WHAT TO DO: In the listing below, identify each line with the word "Jets" and return those lines.

PROVIDED MATERIAL:
/-- The Jets and the values set in every one of them alike (R92, R139). -/
structure Jets where
  loops   : Sparse Loop := []
  fnt     : Sparse Fnt := []
  regs    : Sparse Jet := []
  rate    : BitVec 2 := 0          -- JET_CTRL.RATE
  newRate : Option (BitVec 2) := none   -- a rate that takes effect at the next frame start (R92)
  rateHold : Bool := false         -- the round is the first at a new rate
  gap     : BitVec 14 := 800       -- JET_SEQ_CFG.GAP
  round   : BitVec 32 := 0         -- rounds begun
  roundAt : Time := 0              -- start of the round in progress
  horizon : W32 := 3600            -- R106's horizon, s
  sram    : Sparse Loop := []      -- the SRAM copy of R121
  raw     : Sparse Loop := []      -- slots that hold no loop in service, by 64 x Jet + slot: an idle spare's and empty ones (R123)
  rawLoop : Sparse (BitVec 16) := []   -- LOOP as written to such a slot
  deriving DecidableEq, Repr

/-! ### Wells and ladders -/

/-- *Table — WELL_SCHED[e]*. -/
structure Sched where
  en   : Bool := false
  chan : BitVec 7
  deriving DecidableEq, Repr

/-- *Table — WELL_CHAN[ch]*. -/
structure Chan where
  filtDm1 : BitVec 8 := 0
  filtK   : BitVec 3 := 0
  avgK    : BitVec 4 := 0
  gain    : BitVec 2 := 0
  deriving DecidableEq, Repr

/-- *Table — Well result word*. -/
structure Result where
  tag   : Tag := .wake
  gain  : BitVec 2 := 0
  value : BitVec 18 := 0
  chan  : BitVec 7 := 0            -- CHAN: 0 until a result is delivered
  fresh : Nat := 0                 -- the frame in which the result was produced
  start : Time := 0                -- the start of the result's window
  deriving DecidableEq, Repr

/-- A channel's window in progress (R62, R65, R66): its sum and marks, the running taint counts, the forerunner's samples, and the
counts of range selection (R61). -/
structure Window where
  sum     : Nat := 0
  n       : Nat := 0
  start   : Time := 0
  wakeTag : Bool := false
  settTag : Bool := false
  clipTag : Bool := false
  part    : Bool := false          -- begun part-way to an aligned start
  taint   : Nat := 0               -- samples still tainted by a gain change
  hist    : List (Nat × Bool × Bool × Bool) := []   -- forerunner samples, newest first, and whether wake, tainted, clipped (R68)
  filtN   : Nat := 0               -- samples since the last forerunner output
  filtTaint : Nat := 0             -- forerunner outputs still tainted
  clips   : Nat := 0               -- clipped results in succession
  lows    : Nat := 0               -- low results in succession
  deriving DecidableEq, Repr

/-- A well setting that waits for a frame start (R57): 0 for the next, 1 for the one after. -/
inductive WellSet where
  | sched (wait e : Nat) (v : Sched)
  | chan (wait ch : Nat) (v : Chan)
  | gain (wait ch : Nat) (g : BitVec 2)
  | avg (wait ch : Nat) (k : BitVec 4)
  deriving DecidableEq, Repr

/-- One well (R55 to R74, R88). -/
structure Well where
  pdAuto  : Bool := true
  pdState : Bool := true
  takeEn  : Bool := false
  takeIdx : BitVec 4 := 0
  failed  : Bool := false
  sched   : Sparse Sched := []
  chan    : Sparse Chan := []
  result  : Sparse Result := []
  slice   : Sparse SliceCorr := []
  win     : Sparse Window := []
  entTaint : Sparse Nat := []      -- by entry, its samples still tainted by a change of channel or source (R66)
  pend    : List WellSet := []
  frame   : Nat := 0               -- frames since the last change of loop rate
  frameAt : Time := 0
  wakeAt  : Option Time := none    -- start of the frame from which the start-up delay counts (R71)
  wakeDue : Bool := false          -- it wakes at the next frame start (R71)
  wakeConv : BitVec 8 := 0         -- slices whose first conversion after the delay is still due
  away    : Bool := false          -- its taps are switched to a spare (R74)
  injOn   : Bool := false          -- WELL_INJ: on, channel and current in steps of 250 nA (R88)
  injChan : Nat := 0
  injAmp  : BitVec 4 := 0
  injLoop : Nat := 0
  injSlot : Nat := 0
  injSeq  : BitVec 16 := 0
  injEnds : Option Time := none
  deriving DecidableEq, Repr

/-- *Table — DAC_HTR[n]*. -/
structure Htr where
  own    : Bool := false
  range  : Bool := false
  rcBusy : Bool := false
  rcSlot : Option Nat := none      -- the slot of the RANGE_SET that waits for the interval's end (R295)
  code   : BitVec 16 := 0
  held   : BitVec 16 := 0          -- the code the change of range began at (R79)
  deriving DecidableEq, Repr

/-- *Table — DAC_PORT[n]*. -/
structure PortDac where
  own      : Bool := false
  safe     : Bool := false
  safeCode : BitVec 14 := 0
  code     : BitVec 14 := 0
  deriving DecidableEq, Repr

/-- *Table — DAC_FLIP[c]*. -/
structure Flip where
  own     : Bool := false
  preemph : BitVec 3 := 0
  level   : Bool := false
  iset    : BitVec 8 := 0
  deriving DecidableEq, Repr

/-- The drive ladders and flip drivers (R75 to R82). -/
structure Dac where
  htr  : Sparse Htr := []
  port : Sparse PortDac := []
  flip : Sparse Flip := []
  deriving DecidableEq, Repr

/-! ### Fabric: applied state, configurations, route engine and sequencers -/

/-- Who asked for a route (R45) or a reconfiguration (R150). -/
inductive Origin where
  | connect (slot : Nat) (tries : Nat) (checkOnly : Bool)
  | define (slot n : Nat) (scope : BitVec 16)
  | apply (slot n : Nat) (tries : Nat)
  | calendar | tracked
  | reroute (cell : Nat) (slot : Option Nat)
  | follow (mirrorSeq : W32) (f : Follow)
  | catchUp
  deriving DecidableEq, Repr

/-- A route request (R45): the connections wanted and who asked. -/
structure RouteReq where
  origin  : Origin
  want    : ConnMap
  scope   : BitVec 16 := 0         -- the domains whose connections `want` gives; none for a reroute
  forEntry : Bool := false         -- CONFIG_DEFINE of a configuration that an entry names (R184)
  deriving DecidableEq, Repr

/-- A completed route on its way to be armed (R127, R291). -/
structure Routed where
  req    : RouteReq
  report : Disturb
  cells  : CellMap
  conns  : ConnMap                 -- the connections after the change
  armSeq : W32                     -- the next reconfiguration number when the engine began the route
  deriving DecidableEq, Repr

/-- An entry that a reconfiguration applies: tracked or not, domain, number, configuration, cycle, wanted instant, telegram SEQ,
whether advanced, short or overtaken. -/
structure Applied where
  tracked : Bool
  domain  : Nat
  entry   : Nat
  config  : Nat
  cycle   : W32
  wanted  : Time
  seqUsed : W32
  train   : Nat
  advanced : Bool := false
  short   : Bool := false
  overtaken : Bool := false
  deriving DecidableEq, Repr

/-- How far a reconfiguration has come (*Table — Reconfiguration sequence*). -/
inductive Phase where
  | armed | closed | dark | opened | judged | abandoned
  deriving DecidableEq, Repr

TASK RESPONSE:
/-- The Jets and the values set in every one of them alike (R92, R139). -/
structure Jets where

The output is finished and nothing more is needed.